You are viewing a plain text version of this content. The canonical link for it is here.

Posted to user@ignite.apache.org by ssansoy <s....@cmcmarkets.com> on 2020/10/20 16:37:39 UTC

Workaround for getting ContinuousQuery to support transactions

Following on from:
http://apache-ignite-users.70518.x6.nabble.com/ContinuousQuery-Batch-updates-td34198.html

The takeaway from there is that the continuous queries do not honour
transactions, so if a writer writes 100 records (e.g. CalculationParameters)
in a transaction, the continuous query will see the updates before the
entire batch of 100 has been committed.
This is a show stopper issue for us for using ignite unfortunately so we are
trying to think of some work arounds.

We are considering updating the writer app so, when writing the 100
CalculationParameters records, it:

1. Writes the 100 CalculationParameter records to the cluster (e.g. with
some incremented version e.g. 2)
2. It writes a separate entry into a special "Modifications" cache, with the
number of rows written (numRows), and the version id of those records
(versionId).

Client apps don't subscribe to the CalculationParameter cache. Instead apps
subscribe to the Modifications cache.

The remote filter will:

1. Do a cache.get or a scan query on all the records in
CalculationParameter, filtering on versionId=2. The query has to keep
repeating until all rows are visible (e.g. the numRows records are seen).
Then these records are subjected to another filter (e.g. the usual filter
criteria the the client app would have applied to CalculationParameter). If
there are any records, then the filter returns true.
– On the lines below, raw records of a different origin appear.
-- ==== Sys2Proof/Machine/Engine.lean ====
section
/-! DEFINITION. How a signal engine issues, waits, faults, stops and starts (09 R219, R221, R233–R235; 10 R246–R263), and the
requests of a tile to the network (07 R165, R180; 10 R257). -/

namespace Sys2Proof.Machine

/-! ### Writes that happen (R233) -/

/-- Memory of an engine after a store. -/
def Engine.store (e : Engine) (y : Bool) (a v : Nat) : Engine :=
  if y then { e with y := e.y.put a v 0 } else { e with x := e.x.put a v 0 }

/-- Log the errors that an engine's reads met (R372). -/
def State.noteReads (s : State) (t : Nat) (l : List Rd) : State :=
  l.foldl (fun s r => match r.note with | some (u, a, o, p, y) => s.eccOutcome .tile t u a o p y | none => s) s

/-! ### Requests of a tile (R165, R167, R180, R257) -/

/-- The interface refuses requests to its tile: it is fenced, or its region is not LIVE (R53, R191, R290). -/
def State.niFenced (s : State) (t : Nat) : Bool := s.flag F.niStatus_fenced t 0 || s.tileHeld t

/-- The interface refuses requests of its fabric and engine: fenced outside DRAIN, or in HOLD (R40, R53, R289). -/
def State.niShut (s : State) (t : Nat) : Bool := (s.niFenced t && decide (s.tileFencing t ≠ 1)) || s.inHold

/-- The interface sinks the responses to its tile: it is fenced and not draining (R53, R289). -/
def State.niSinks (s : State) (t : Nat) : Bool := s.niFenced t && decide (s.tileFencing t ≠ 1)

/-- A sinking interface discards the responses that HOLD has kept in it: their requests are complete (R40, R53, R289). -/
def State.sinkKept (s : State) (t : Nat) : State :=
  if s.niSinks t then (s.ni t).kept.foldl (fun s r => (s.arrive r).1) (s.setNi t { s.ni t with kept := [] }) else s

/-- Requests of the tile's engine, outstanding or waiting to read their data. -/
def State.engTags (s : State) (t : Nat) : Nat :=
  ((s.outsOf t 0).filter (fun o => match o.who with | .nget _ _ => true | .nput _ => true | .atomic => true | .sunk => true | _ => false)).length +
    (s.engine t).sends

/-- The engine holds all the tags it may hold, or no tag or response space is free (R178, R191, R257). -/
def State.engNoTag (s : State) (t : Nat) : Bool := decide (s.getF F.niCtl_engineTags t 0 ≤ s.engTags t) || (s.tagsFree t 0).isEmpty || s.niFull t

/-- The engine sends a request; an answer that the interface makes itself comes at once: a fence, no destination, no route. -/
def State.engSend (s : State) (t : Nat) (who : Who) (r : Req) : State × Nat :=
  if s.niShut t then (s, svcFenced)
  else
    let x := s.issue who r
    (x.1, x.2.getD svcBusy)

/-- Words of Y from `p` as a byte string, and their reads. -/
def Engine.yBytes (e : Engine) (p n : Nat) : List Byte × List Rd :=
  let l := (List.range ((n + 1) / 2)).map (fun k => e.loadAt true (p + k) (e.now + 3))
  ((l.flatMap (fun r => leBytes 2 r.val)).take n, l)

/-- Send an NGET or NPUT; an answer of the interface itself reaches the tile port after stage X (R257, R259). -/
def State.netIssue (s : State) (t : Nat) (who : Who) (ps : Nat) (r : Req) (c : Nat) : State :=
  let x := s.engSend t who r
  if x.2 = 0 then x.1
  else
    let e := x.1.engine t
    x.1.setEngine t { e with pend := addPend e.pend ⟨.net (ps % 16384) x.2, 0, 0, c + 5⟩ }

/-- An NGET or NPUT ends with a service code: data into Y for an NGET that succeeded, the status word, NET (R257). -/
def State.netFinish (s : State) (t : Nat) (who : Who) (svc : Nat) (data : List Byte) : State :=
  match who with
  | .nget pd ps =>
    let e := s.engine t
    let e := if svc ≤ 1 then iter ((data.length + 1) / 2) (fun k e => e.store true ((pd + k) % 16384) (leAt data (2 * k) 2)) e else e
    (s.setEngine t (e.store true (ps % 16384) (0x8000 + svc))).engPend t 12
  | .nput ps => (s.setEngine t ((s.engine t).store true (ps % 16384) (0x8000 + svc))).engPend t 12
  | _ => s

/-- Read the data of an NPUT and send it. DESIGN CHOICE (log entry 144): the words are read as of stage R, or when the lock ends. A poisoned word faults nothing, and the request goes out with its data flit marked BAD (R219, R257). -/
def State.nputSend (s : State) (t pd ps n a : Nat) : State :=
  let e := s.engine t
  let (data, l) := e.yBytes pd n
  State.netIssue (s.noteReads t l) t (.nput ps) ps { mkReq .write a n (s.tileTenant t) 0 t 0 data with
    bad := (l.zipIdx.filter (·.1.bad)).map (fun x => x.2 / 16) } e.now

/-! ### Pauses (R39, R40, R100) -/

/-- The user clocks have stopped, and the engine with them, HOLD has come and it has reached its boundary, or it is held idle before the HUDDLE exit
(R39, R40, R100). -/
def State.engPaused (s : State) (t : Nat) : Bool := s.pw.ffHold || s.fab.stopped || (s.pw.holding && !(s.engine t).holdReq)

/-- HOLD: once no engine runs on to its boundary, the user clocks stop, the user I/O keep their values, and the device reports HOLD (R40, R51). -/
def State.holdEnd (s : State) : State :=
  if s.pw.holding && !(s.eng.any (fun e => e.2.holdReq && (decide (e.2.run = .running) || decide (e.2.run = .idle)))) then
    State.finishOps { s.keepPins.setMode .hold with fab.stopped := true, pw.holding := false } 0 [0x0200] 0 0 0 []
  else s

/-! ### The memories as the network reaches them (R266) -/

/-- The window of an offset in the engine memories: memory 0 program, 1 X, 2 Y, and byte offset within it (R30, R266). -/
def engWindow (o : Nat) : Option (Nat × Nat) :=
  if o < 0x10000 then some (0, o) else if o < 0x18000 then some (1, o - 0x10000) else if o < 0x20000 then some (2, o - 0x18000) else none

/-- Widths and alignment of R266. -/
def engShape (m o n : Nat) : Bool := (if m = 0 then n = 4 || n = 8 else n = 2 || n = 4 || n = 8) && decide (o % n = 0)

/-- A memory of an engine. -/
def Engine.mem (e : Engine) (m : Nat) : EMem := if m = 0 then e.prog else if m = 1 then e.x else e.y
def Engine.setMem (e : Engine) (m : Nat) (x : EMem) : Engine :=
  if m = 0 then { e with prog := x } else if m = 1 then { e with x := x } else { e with y := x }

/-- Write the words of a network write; CHK_ARM inverts check bits of the next write to the memory that CHK_MEM names (R375). -/
def State.engMemWrite (s : State) (t m o : Nat) (data : List Byte) : State :=
  let w := if m = 0 then 4 else 2
  let hit := s.flag F.eccTestT_testEn t 0 && s.flag F.eccTestT_chkArm t 0 && decide (s.getF F.eccTestT_chkMem t 0 = m)
  let x := if hit then s.getF F.eccTestT_chkXor t 0 else 0
  let e := s.engine t
  let mem := iter (data.length / w) (fun k (mm : EMem) => mm.put (o / w + k) (leAt data (w * k) w) x) (e.mem m)
  let s := s.setEngine t (e.setMem m mem)
  if hit then s.setF F.eccTestT_chkArm t 0 0 else s

/-- The check that refuses a request to the engine memories of tile t: the service code (R31, R266, R535). -/
def State.engMemRefuses (s : State) (q : Rq) (t o : Nat) (op : NOp) (n : Nat) : Option Nat :=
  match engWindow o with
  | none => some svcAddress
  | some (m, o) =>
    if !engShape m o n ∨ !(op = .read ∨ op = .write) then some svcAddress
    else if !s.mayReach q t then some svcDenied
    else if s.niFenced t ∨ s.pw.mode = .rest ∨ (m ≠ 2 ∧ (s.engine t).run = .running ∧ !s.engPaused t) then some svcFenced
    else none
2. The transformer does a similar process to the above, and groups all the
numRows records into a collection, and returns this collection to the
localListen in the client. The client then has access to all the records it
is interested in, in one batch.

We would have liked to avoid waiting/retrying for all the
CalculationParameter records to appear after the Modifications update is
seen, but since this is happening on the cluster and not on the client we
can probably live with it.

Do any ignite developers in here see any fundamental flaws with this
approach? We ultimately just want the localListen to be called with a
collection of records that were all updated at the same time - so if there
are any other things worth trying please shout.
Thanks!
Sham



--
Sent from: http://apache-ignite-users.70518.x6.nabble.com/

Re: Workaround for getting ContinuousQuery to support transactions

Posted by Ilya Kasnacheev <il...@gmail.com>.

Hello!

I think it's OK to try.

Regards,
-- 
Ilya Kasnacheev


пн, 9 нояб. 2020 г. в 19:56, ssansoy <s....@cmcmarkets.com>:

> interesting! might just work. We will try it out.
> E.g. A chance of 500 V's. V has fields a, b, c, (b=foo on all records) and
> some client app wants to run a continuous query on all V where b=foo, or
> was
> =foo but now is not following the update.
>
> The writer updates 100 V's, by setting b=bar on all records, and some
> incrementing version int N
> The datastreamer transformer mutates V by adding a new field called
> "changes" which contains b=foo to denote that only the field b was changed,
> and it's old value was foo. (e.g. a set of {fieldname, oldvalue}, {.... )
> The writer updates the V_signal cache to denote a change was made, with
> version N.
>
> The client continuous query listens to the V_signal cache. When it receives
> an update (denoting V updates have occurred), it does a scanquery on V in
> the transformer, (scan query filters the records that were updated as part
> of version N, and either the fields we care about match our predicate, or
> the "changes" field are one of the ones we are interested in and match the
> predicate).
>
> These are batched up as a collection and returned to the client. Does this
> seem like a reasonable approach?
>
>
>
>
> --
> Sent from: http://apache-ignite-users.70518.x6.nabble.com/
>

Re: Workaround for getting ContinuousQuery to support transactions

Posted by ssansoy <s....@cmcmarkets.com>.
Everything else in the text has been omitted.